Example of ClientRental Relation
  • Initial (Un-Normalized) relation:

    • ClientRental(clientNo, propertyNo, cName, pAddress, rentStart, rentFinish, rent, ownerNo, oName)

  • Initial Functional Dependencies:

    • fd1: clientNo, propertyNo -> rentStart, rentFinish (Primary key)

    • fd2: clientNo -> cName (Partial)

    • fd3: propertyNo -> pAddress, rent, ownerNo, oName (Partial)

    • fd4: ownerNo -> oName (Transitive)

Transitioning to Normal Forms
  1. First Normal Form (1NF):

    • Remove repeating groups as appropriate, forming a new structure.

  2. Second Normal Form (2NF):

    • Eliminate partial dependencies, constructing new relations.
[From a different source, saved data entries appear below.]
-- ==== Sys2Proof/Machine/Bench.lean ====
section
/-!
DEFINITION. Machine/Bench.lean: flits (R14 to R17, R27, R28), detection failures (R22 to R24), bench states (R26),
rotation and fault takeover (R29 to R33, R673).
-/

namespace Sys2Proof.Machine

/-! ### Bench states and maps -/

/-- Change a bench's state and raise its common source 0 (Table ARC-6). -/
def State.setBenchState (s : State) (b : Nat) (st : BenchState) : State :=
  let old := (s.benchAt b).state.code
  (s.updBench b fun x => { x with state := st }).raise b 0 INFO 1 (old + 256 * st.code)

/-- The instances of a class in a state. -/
def State.instIn (s : State) (c : Nat) (st : BenchState) : List Nat :=
  (List.range (s.instCount c)).filter fun i => (s.benchAt (instBench c i)).state == st

/-- The SPARE instance of a class with the lowest index. -/
def State.spareOf (s : State) (c : Nat) : Option Nat := (s.instIn c .spare).head?

/-- Nibble of CTL_ROLE_MAPc for role r. -/
def roleMapFld (c r : Nat) : Fld := ⟨0x2010 + 4 * c, 4 * r + 3, 4 * r⟩

/-- Nibble of CTL_SPARE_MAP for class c. -/
def spareMapFld (c : Nat) : Fld := ⟨0x2008, 4 * c + 3, 4 * c⟩

/-- Bring CTL_ROLE_MAPc, CTL_SPARE_MAP and CTL_ROT_STAT.NOSPARE in line with the instances of a class (R32, R33). A role
that no instance is bound to reads 0xF (DESIGN CHOICE, log entry 105). -/
def State.refreshMaps (s : State) (c : Nat) : State :=
  let s := (List.range 8).foldl (fun (s : State) r =>
    s.wr (roleMapFld c r) (match if r < s.roleCount c then s.boundBench c r else none with | some b => b - classFirst.getD c 63 | none => 0xF)) s
  let s := s.wr (spareMapFld c) ((s.spareOf c).getD 0xF)
  s.setBit F.CTL_ROT_STAT_NOSPARE c (s.spareOf c).isNone

/-- Change the rotation record of a class. -/
def State.updRot (s : State) (c : Nat) (f : Rotation → Rotation) : State := { s with rot := s.rot.modify c f }

/-- The rotation record of a class. -/
def State.rotAt (s : State) (c : Nat) : Rotation := s.rot.getD c Rotation.cold

/-! ### Lanes and flits -/

/-- Lanes per direction between two benches, by the first row of Table ARC-2 that names the pair; 0 where no channel runs. -/
def bundleOf (a b : Nat) : Nat :=
  let cls := fun x => (classInst x).map (·.1)
  let one := fun x y =>
    if 8 ≤ x && x < 16 && y = 16 then 1
    else if y = 16 && cls x = some 0 then 2
    else if y = 16 && (cls x = some 4 || cls x = some 5 || (51 ≤ x && x < 57)) then 2
    else if y = 16 && x = 6 then 2
    else if y = 16 && x = 7 then 3
    else if y = 16 && x = 4 then 6
    else if cls x = some 0 && cls y = some 1 then 1
    else if (cls x = some 1 && cls y = some 2) || (cls x = some 2 && cls y = some 3) || (cls x = some 3 && cls y = some 4) then 1
    else if x = 5 && (cls y = some 1 || cls y = some 2 || y = 7) then 1
    else if x < 57 && y = 0 && x != 0 then 1
    else 0
  max (one a b) (one b a)

/-- Whether a lane is one of Table ARC-2. -/
def laneListed (l : Lane) : Bool := l.num < bundleOf l.src l.dst

/-- A lane's state; one that has carried nothing is empty and in service. -/
def State.laneAt (s : State) (l : Lane) : LaneState :=
  (s.lanes.find? fun x => x.lane == l).getD
    { lane := l, outOfService := false, request := [], response := [], waiting := [] }

/-- Put back a lane's state. -/
def State.setLane (s : State) (x : LaneState) : State :=
  { s with lanes := x :: s.lanes.filter fun y => y.lane != x.lane }

/-- The FIFO of a virtual channel. -/
def LaneState.fifo (x : LaneState) (v : Vc) : List Flit := match v with | .request => x.request | .response => x.response

/-- Replace the FIFO of a virtual channel. -/
def LaneState.setFifo (x : LaneState) (v : Vc) (l : List Flit) : LaneState :=
  match v with | .request => { x with request := l } | .response => { x with response := l }

/-- Whether two flits are copies of one: the same channel, destination and role sequence number. -/
def sameFlit (f g : Flit) : Bool := f.chan == g.chan && f.dest == g.dest && f.seq == g.seq

/-- What a bench sends as (R27): the role it is bound to, else itself. -/
def State.senderOf (s : State) (b : Nat) : FlitDest :=
  match classInst b, (s.benchAt b).role with
  | some (c, _), some r => .role c r
  | _, _ => .bench b

/-- A receiver's record of a channel; none before its first flit. -/
def State.chanEnd (s : State) (src : FlitDest) (f : Flit) : Option ChanEnd :=
  s.chans.find? fun e => e.src == src && e.chan == f.chan && e.dest == f.dest

/-- Whether a role sequence number was accepted before: behind the next one modulo 2^16 and not among those missing. DEDUCED
(log entry 9). -/
def ChanEnd.accepted (e : ChanEnd) (seq : Nat) : Bool :=
  let d := (e.next + 65536 - seq % 65536) % 65536
  d != 0 && d ≤ 32768 && !e.missing.contains (seq % 65536)

/-- Whether the receiver accepted a flit's number on its channel before (R28). -/
def State.repeated (s : State) (src : FlitDest) (f : Flit) : Bool := (s.chanEnd src f).any fun e => e.accepted f.seq

/-- Accept a role sequence number on a channel (R28): the numbers it leaves out stay to be accepted, as the lanes of a channel
are not ordered among themselves. -/
def State.acceptNumber (s : State) (src : FlitDest) (f : Flit) : State :=
  let q := f.seq % 65536
  let e := (s.chanEnd src f).getD { src := src, chan := f.chan, dest := f.dest, next := q, missing := [] }
  let ahead := (q + 65536 - e.next) % 65536
  let e := if ahead < 32768 then
      { e with next := (q + 1) % 65536, missing := e.missing ++ (List.range ahead).map fun i => (e.next + i) % 65536 }
    else { e with missing := e.missing.erase q }
  { s with chans := e :: s.chans.filter fun x => !(x.src == src && x.chan == f.chan && x.dest == f.dest) }

/-- The sender's copy of a flit is acknowledged (R16). -/
def State.ackFlit (s : State) (src : FlitDest) (f : Flit) : State :=
  { s with unacked := s.unacked.filter fun u => !(u.sender == src && sameFlit u.flit f) }

/-- The sender retains a flit until it is acknowledged; a role's are its outbound log (R16, R27). -/
def State.retain (s : State) (src : FlitDest) (l : Lane) (f : Flit) : State :=
  if s.unacked.any fun u => u.sender == src && sameFlit u.flit f then s
  else { s with unacked := s.unacked ++ [{ sender := src, lane := l, flit := { f with crcOk := true }, resends := 0 }] }

/-- The flits that wait on a lane for a virtual channel enter its FIFO in the order sent (R14), up to the first that failed its
check or that finds the FIFO of 32 full; each is accepted and acknowledged as it enters. -/
def State.fillFifo (s : State) (l : Lane) (v : Vc) : State :=
  (((s.laneAt l).waiting.filter fun f => f.vc == v).foldl (fun (p : State × Bool) f =>
    let x := p.1.laneAt l
    if p.2 || !f.crcOk || 32 ≤ (x.fifo v).length then (p.1, true)
    else
      let src := p.1.senderOf l.src
      let s := p.1.setLane { x.setFifo v (x.fifo v ++ [f]) with waiting := x.waiting.erase f }
      ((s.acceptNumber src f).ackFlit src f, false)) (s, false)).1

/-- A flit takes its place on a lane: that of its copy which failed before, else behind every flit sent earlier. -/
def LaneState.place (x : LaneState) (f : Flit) : LaneState :=
  if x.waiting.any (sameFlit f) then { x with waiting := mapIf (sameFlit f) (fun g => if f.crcOk then f else g) x.waiting }
  else { x with waiting := x.waiting ++ [f] }

/-- An intact flit reaches the receiver of a lane (R14, R28): a repeated number is acknowledged and not acted on. -/
def State.deliverFlit (s : State) (l : Lane) (f : Flit) : State :=
  let src := s.senderOf l.src
  if s.repeated src f then s.ackFlit src f
  else ((s.retain src l f).setLane ((s.laneAt l).place f)).fillFifo l f.vc

/-- The receiver takes flits out of a FIFO; flits that wait enter it. -/
def State.takeFlits (s : State) (l : Lane) (v : Vc) (n : Nat) : State :=
  let x := s.laneAt l
  (s.setLane (x.setFifo v ((x.fifo v).drop n))).fillFifo l v

/-- The lane to the instance that receives a flit (R27): the class switch delivers a flit for a role to the instance bound
to it; none while no instance is. -/
def State.routeFlit (s : State) (l : Lane) (d : FlitDest) : Option Lane :=
  match d with
  | .bench _ => some l
  | .role c r => (s.boundBench c r).map fun b => { l with dst := b }

/-- Whether a flit's role is being rotated or taken over, so that the class switch holds it (R30 step 1). -/
def State.holdsRole (s : State) (d : FlitDest) : Bool :=
  match d with
  | .role c r => match (s.rotAt c).busy with
    | some (_, _, r') => r == r'
    | none => false
  | .bench _ => false

/-- Whether a step of Table BOOT-12 has ended. -/
def State.stepDone (s : State) (n : Nat) : Bool := s.boot.ended.contains n

/-- Whether this unit is in the gap of a planned handover (Table PAIR-10). -/
def State.inGap (s : State) : Bool := s.pair.handover.any fun h => h.phase == 2

/-- The switch core releases the frames it holds for an XPT role that was re-bound (R452); in the gap of a handover it goes on holding
them (R557). -/
def State.releaseFrames (s : State) (r : Nat) : State :=
  if s.inGap then s else
  let held := s.swq.filter fun f => f.output == 32 + r
  let s := held.foldl State.sampleSent (s.freeFrames fun f => f.output == 32 + r)
  s.sendAll (held.map fun f => .toRole r f.cls f.input f.ce f.handle)

/-- The class switch releases the flits it holds to the instance bound to each one's role (R30 step 4, Table ARC-8 step 6). -/
def State.releaseHeld (s : State) (c : Nat) : State :=
  let held := (s.rotAt c).held
  held.foldl (fun s p => match s.routeFlit p.1 p.2.dest with
    | some l => s.deliverFlit l p.2
    | none => s.updRot c fun r => { r with held := r.held ++ [p] }) (s.updRot c fun r => { r with held := [] })

/-- Flits for a role follow it to the instance now bound to it: those accepted and not yet taken, and those that wait. -/
def State.moveInbound (s : State) (c r old new : Nat) : State :=
  (s.lanes.filter fun x => x.lane.dst == old).foldl (fun (s : State) x =>
    let mine := fun (f : Flit) => f.dest == .role c r
    let y := s.laneAt { x.lane with dst := new }
    (s.setLane { x with request := x.request.filter fun f => !mine f, response := x.response.filter fun f => !mine f,
                        waiting := x.waiting.filter fun f => !mine f }).setLane
      { y with request := y.request ++ x.request.filter mine, response := y.response ++ x.response.filter mine,
               waiting := y.waiting ++ x.waiting.filter mine }) s

/-- The outbound log of a role goes with its bank (R27); at a takeover the new instance sends its flits again (Table ARC-8
step 5), and R28 drops those that were accepted. -/
def State.moveOutbound (s : State) (c r old new : Nat) (again : Bool) : State :=
  let mine := s.unacked.filter fun u => u.sender == .role c r
  let s : State := { s with
    unacked := mapIf (fun u => u.sender == .role c r) (fun u => { u with lane := { u.lane with src := new }, resends := 0 }) s.unacked
    lanes := s.lanes.map fun x => if x.lane.src == old then { x with waiting := x.waiting.filter fun f => !mine.any fun u => sameFlit u.flit f } else x }
  if again then s.sendAll (mine.map fun u => .flitResent { u.lane with src := new } u.flit) else s

/-! ### Rotation and takeover -/

/-- Whether an accepted shot's time has come and the shot has not been latched: a rebinding now would span it (R62). -/
def State.shotPendingNow (s : State) : Bool := s.tim.shots.any fun x => s.due x.time

/-- Bind a role to the spare (R30 step 3, Table ARC-8 step 4): the outgoing instance gives the bank up and, unless it is
FAULTED, enters SELFTEST; the rotation or takeover is complete. -/
def State.rebind (s : State) (c out spare r : Nat) : State :=
  let bo := instBench c out
  let bs := instBench c spare
  let fault := (s.benchAt bo).state != .active
  let s := s.updBench bo fun b => { b with role := none }
  let s := if fault then s else s.setBenchState bo .selftest
  let s := s.updBench bs fun b => { b with role := some r, activeSince := s.now }
  let s := s.setBenchState bs .active
  let s := s.updRot c fun x => { x with lastDone := some s.now, owed := false, busy := none, deferred := false }
  let s := s.bump F.CTL_ROT_STAT_ROT_COUNT
  let s := s.setBit F.CTL_ROT_STAT_BUSY c false
  let s := (s.moveInbound c r bo bs).moveOutbound c r bo bs fault
  let s := if c = 0 then s.releaseFrames r else s
  (s.refreshMaps c).releaseHeld c

/-- Rebind now, or mark the rebinding deferred until the latch of a shot whose time has come (R62). -/
def State.rebindOrDefer (s : State) (c out spare r : Nat) : State :=
  if s.shotPendingNow then
    (s.updRot c fun x => { x with busy := some (out, spare, r), deferred := true }).setBit F.CTL_ROT_STAT_BUSY c true
  else s.rebind c out spare r

/-- After a latch, carry out the rebindings it deferred (R62). -/
def State.runDeferred (s : State) : State :=
  (List.range 6).foldl (fun s c =>
    match (s.rotAt c).deferred, (s.rotAt c).busy with
    | true, some (o, sp, r) => s.rebind c o sp r
    | _, _ => s) s

/-- Abandon a rotation: the outgoing instance keeps the role and the held flits go to it (Table ARC-13). -/
def State.abandonRotation (s : State) (c : Nat) : State :=
  let s : State := match c, (s.rotAt c).busy with
    | 0, some (_, _, r) => if (s.boundBench 0 r).isSome then s.releaseFrames r else s
    | _, _ => s
  ((s.updRot c fun x => { x with busy := none, deferred := false }).setBit F.CTL_ROT_STAT_BUSY c false).releaseHeld c

/-- Whether a class can rotate by R29. -/
def State.canRotate (s : State) (c : Nat) : Bool :=
  s.isSet F.CTL_ROT_CFG_ROT_EN && !hasBit (s.rd F.CTL_ROT_CFG_CLASS_DIS) c && (s.spareOf c).isSome
    && (s.instIn c .faulted).isEmpty && (s.rotAt c).busy.isNone && !(s.rotAt c).live

/-- The instance that has been ACTIVE longest, ties to the lower index (R29), with its role. -/
def State.longestActive (s : State) (c : Nat) : Option (Nat × Nat) :=
  (s.instIn c .active).foldl (fun m i =>
    match (s.benchAt (instBench c i)).role with
    | none => m
    | some r => match m with
      | none => some (i, r)
      | some (j, _) => if (s.benchAt (instBench c i)).activeSince < (s.benchAt (instBench c j)).activeSince then some (i, r) else m) none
    • Derived relations could be:

      • Client(clientNo, cName), Rental(clientNo, propertyNo, rentStart, rentFinish), PropertyForRent(propertyNo, pAddress, rent, ownerNo), Owner(ownerNo, oName).

  3. Third Normal Form (3NF):

    • Ensure all transitive dependencies are eliminated, ensuring that all attributes are solely dependent on the primary key.
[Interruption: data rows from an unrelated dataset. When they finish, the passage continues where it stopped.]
/-- PSNs that an outbound message takes: one for each MTU of data, a fetch as many as its response has packets. -/
def Conn.psnsOf (c : Conn) (b : OutBody) : Nat :=
  match b with
  | .fetch _ _ k => max 1 ((k.len + c.payload - 1) / max 1 c.payload)
  | _ => c.pieces b

/-- Send an outbound compatible-mode message at its PSNs (R93); below the line rate the next may leave when the bytes of this one
have gone out at the rate (R95; DESIGN CHOICE, log entry 18). -/
def State.roceMessage (s : State) (c : Conn) (m : OutMsg) : State :=
  let n := c.pieces m.body
  let pkts := (List.range n).map fun i => ({
    psn := (m.msg + i) % 2 ^ 24, msgId := m.msg, ofs := i * c.payload, last := i + 1 == n,
    path := 0, order := c.order + i, sentAt := s.now, retx := 0, acked := false, laterAcked := 0, body := m.body } : TxPkt)
  (s.roceSend c (.message m.msg m.body) n).setConn { c with
    waiting := c.waiting.filter (· != m), order := c.order + n, una := c.una ++ pkts
    nextTxAt := s.now + ((8 * m.body.bytes * 4000 : Nat) / c.rate).ceil.toNat
    hostCredit := match m.body, c.hostCredit with | .response .., some k => some (k - 1) | _, h => h }

/-- Whether a compatible-mode requester may send a message: it may leave (R100), the queue pair is ready and not in an RNR wait, a
SEND is within the host's credit (R94), fewer than 16 READs are outstanding (Table XPT-8), and its rate permits it (R95). -/
def State.roceMay (s : State) (c : Conn) (m : OutMsg) : Bool :=
  m.ready && !s.inGap && c.state == .rts && c.rnrAt.isNone && (lineRate ≤ c.rate || s.due c.nextTxAt) &&
    (match m.body, c.hostCredit with
      | .response .., some k => 0 < k
      | .fetch .., _ => (c.una.filter fun q => match q.body with | .fetch .. => true | _ => false).length < 16
      | _, _ => true)

/-- Send waiting compatible-mode messages in order while the queue pair may. -/
def State.rocePumpN (s : State) (index : Nat) : Nat → State
  | 0 => s
  | n + 1 =>
    match s.conns.find? fun x => x.index == index with
    | some c => match c.waiting with
      | m :: _ => if s.roceMay c m then State.rocePumpN (s.roceMessage c m) index n else s
      | [] => s
    | none => s

/-- Send what a queue pair may. -/
def State.rocePump (s : State) (c : Conn) : State := s.rocePumpN c.index c.waiting.length

/-! ### Messages handed to a connection (R76, R91, R100) -/

/-- The next send ceiling, in steps of 4,096 above the next PSN (R100). -/
def Conn.nextCeiling (c : Conn) : Nat :=
  if serialLt c.sndPsn c.ceiling then (c.ceiling + 4096) % 2 ^ 32
  else (c.ceiling + 4096 * (dist32 c.sndPsn c.ceiling / 4096 + 1)) % 2 ^ 32

/-- Ask the partner for a higher send ceiling when at most 4,096 PSNs are left below it (R100). -/
def State.raiseCeiling (s : State) (c : Conn) : State :=
  let asked := s.mirrorOut.any fun m => match m.what with | .ceiling cid _ => cid == c.cid | _ => false
  if s.paired && c.mode == .nrt && !asked && !(serialLt c.sndPsn c.ceiling && 4096 < dist32 c.ceiling c.sndPsn) then
    s.mirror (.ceiling c.cid c.nextCeiling) (s.ctxBody { c with ceiling := c.nextCeiling })
  else s

/-- Send what a connection may, in its mode. -/
def State.goOn (s : State) (c : Conn) : State :=
  match c.mode with
  | .nrt => let (s, c) := s.pump c; (s.setConn c).raiseCeiling c
  | .roce => (s.setConn c).rocePump c

/-- Hand a message to the send stream of a connection under a MSG_ID reserved for it. -/
def State.transmitAs (s : State) (cid msg : Nat) (b : OutBody) : State :=
  match s.conn? cid with
  | none => s
  | some c => s.goOn { c with waiting := c.waiting ++ [{ msg := msg, ofs := 0, body := b, ready := true }], lastUse := s.now }

/-- Reserve the next MSG_ID for a message that the partner is to hold a record of before it leaves (R100). -/
def State.commitMsg (s : State) (cid : Nat) (b : OutBody) : Nat × State :=
  match s.conn? cid with
  | none => (0, s)
  | some c =>
    let s := s.setConn { c with sndMsg := next32 c.sndMsg, committed := c.committed ++ [(c.sndMsg, b)] }
    (c.sndMsg, s.mirrorConn cid)

/-- Hand a message to a connection's send stream: in NRT under its next MSG_ID, a fetch with one credit more for its response
(R91); in compatible mode at the next PSNs, in paired operation once the partner holds a record of them (R100). -/
def State.transmit (s : State) (cid : Nat) (b : OutBody) : State :=
  match s.conn? cid with
  | none => s
  | some c =>
    let c := { c with lastUse := s.now }
    match c.mode with
    | .nrt =>
      let c := { c with sndMsg := next32 c.sndMsg, waiting := c.waiting ++ [{ msg := c.sndMsg, ofs := 0, body := b, ready := true }] }
      s.goOn (match b with
        | .fetch cmd ofs _ => { c with granted := next32 c.granted, asked := c.asked ++ [((c.sndMsg + 2 ^ 32 - 1) % 2 ^ 32, cmd, ofs)] }
        | _ => c)
    | .roce =>
      let psn := c.sndPsn
      let c := { c with sndPsn := (psn + c.psnsOf b) % 2 ^ 24, sndMsg := c.sndMsg + 1
                        waiting := c.waiting ++ [{ msg := psn, ofs := 0, body := b, ready := !s.paired }] }
      let c := match b with | .fetch cmd ofs _ => { c with asked := c.asked ++ [(psn, cmd, ofs)] } | _ => c
      if s.paired then (s.setConn c).mirror (.range cid psn) (s.ctxBody c) else (s.mirrorAlso (s.ctxBody c)).goOn c

/-- Send a packet again with the same PSN and content (R87), counting it. -/
def State.resend (s : State) (c : Conn) (order : Nat) : State × Conn :=
  match c.una.find? fun p => p.order == order with
  | none => (s, c)
  | some p =>
    let path := c.resendPath
    let q := { p with path := path, order := c.order, sentAt := s.now, retx := p.retx + 1, laterAcked := 0 }
    let (s, c) := s.sendData c q
    (s.bumpX F.XPT_RETX c, { c with
      una := mapIf (fun x => x.order == order) (fun _ => q) c.una, order := c.order + 1, nextPath := (path + 1) % max 1 c.npaths })

/-- Resend several packets. -/
def State.resendAll (s : State) (c : Conn) (orders : List Nat) : State × Conn :=
  orders.foldl (fun p o => p.1.resend p.2 o) (s, c)

/-- Whether one of the packets has been resent RETRY_MAX times already, so that its loss puts the connection in ERROR (R88). -/
def State.retriesSpent (s : State) (c : Conn) (orders : List Nat) : Bool :=
  c.una.any fun p => orders.contains p.order && p.retx ≥ s.rd F.XPT_CTX_CFG_RETRY_MAX

/-- Window growth and cut of a path on an ACK (R90): `marked` CE marks echoed against the packets newly acknowledged on it. -/
def Conn.ackPathWindow (c : Conn) (p acked topOrder marked : Nat) : Conn :=
  c.updPath p fun x =>
    let x := if marked > 0 then
        let frac : Rat := min 1 ((marked : Rat) / (max marked (max 1 acked) : Nat))
        let a := (1 - 1 / 16) * x.alpha + 1 / 16 * frac
        let x := { x with alpha := a, roundMarked := true }
        if x.cutThisRound then x else { x with cwnd := max 2 (x.cwnd * (1 - a / 2)), cutThisRound := true }
      else x
    let x := if acked > 0 then { x with timeouts := 0 } else x
    if acked > 0 && topOrder ≥ x.roundEnd then
      { x with cwnd := if x.roundMarked then x.cwnd else min 256 (x.cwnd + 1), roundMarked := false, cutThisRound := false,
               roundEnd := c.order }
    else x

/-- Apply a cumulative point and selective acknowledgments to the packets unacknowledged (R83, R87, R88): the context after
it, and the orders of the packets declared lost by later packets of their paths. -/
def State.applyAck (s : State) (c : Conn) (ackPsn : Nat) (bits : List Nat) (renege : Bool) (echo : Nat × Nat) : Conn × List Nat :=
  let isAcked := fun (p : TxPkt) => serialLt p.psn ackPsn || bits.contains (dist32 p.psn ackPsn) && dist32 p.psn ackPsn < 2 ^ 31
  let newly := c.una.filter fun p => isAcked p && !p.acked
  let advanced := c.una.any fun p => serialLt p.psn ackPsn
  let una := (c.una.filter fun p => !serialLt p.psn ackPsn).map fun p =>
    let p := if renege then { p with acked := isAcked p } else { p with acked := p.acked || isAcked p }
    { p with laterAcked := p.laterAcked + (newly.filter fun q => q.path == p.path && q.order > p.order).length }
  let open_ := fun (m : Nat) => (una.any fun p => p.msgId == m) || c.waiting.any fun w => w.msg == m
  let gone := (c.una.map (·.msgId)).filter fun m => !open_ m
  let c := { c with una := una, committed := c.committed.filter fun m => !gone.contains m.1 }
  let c := (newly.filter fun p => p.retx == 0).foldl (fun (c : Conn) p => c.sample (s.now - p.sentAt)) c
  let c := if advanced then { c with backoff := 0 } else c
  let c := (List.range c.npaths).foldl (fun c p =>
    let mine := newly.filter fun q => q.path == p
    c.ackPathWindow p mine.length (listMax (mine.map (·.order))) (if p = echo.1 then echo.2 else 0)) c
  (c, (una.filter fun p => !p.acked && p.laterAcked ≥ s.rd F.XPT_CTX_CFG_LOSS_THRESH).map (·.order))

/-- The requests whose responses an acknowledgment has covered in full (R84, log entry 118). -/
def Conn.readsDone (before after : Conn) : List Nat :=
  (before.una.filterMap fun p => match p.body with | .windowData req .. => some req | _ => none).dedup.filter fun req =>
    let mine := fun (b : OutBody) => match b with | .windowData r .. => r == req | _ => false
    !(after.una.any fun p => mine p.body) && !after.waiting.any fun m => mine m.body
Example of Invoice Structure

  1. Unnormalized form:

    • InvoiceNo, CustNo, CustAddress, InvoiceDate, ItemCode, ItemDesc, ItemPrice, Quantity, Price

  2. Normalization Process:

    • Analysis ongoing; primary key established for dependencies.

  3. Results:

    • INVOICE (InvoiceNo, ItemCode, Quantity, Price)

    • INVOICEDETAIL (InvoiceNo, CustNo, InvoiceDate, InvoiceTotal)

    • ITEM(ItemCode, ItemDesc, ItemPrice)

    • CUSTOMER(CustNo, CustAddress)

Home Exercise

  • Conceptual exercise to transform a provided dataset into Third Normal Form (3NF).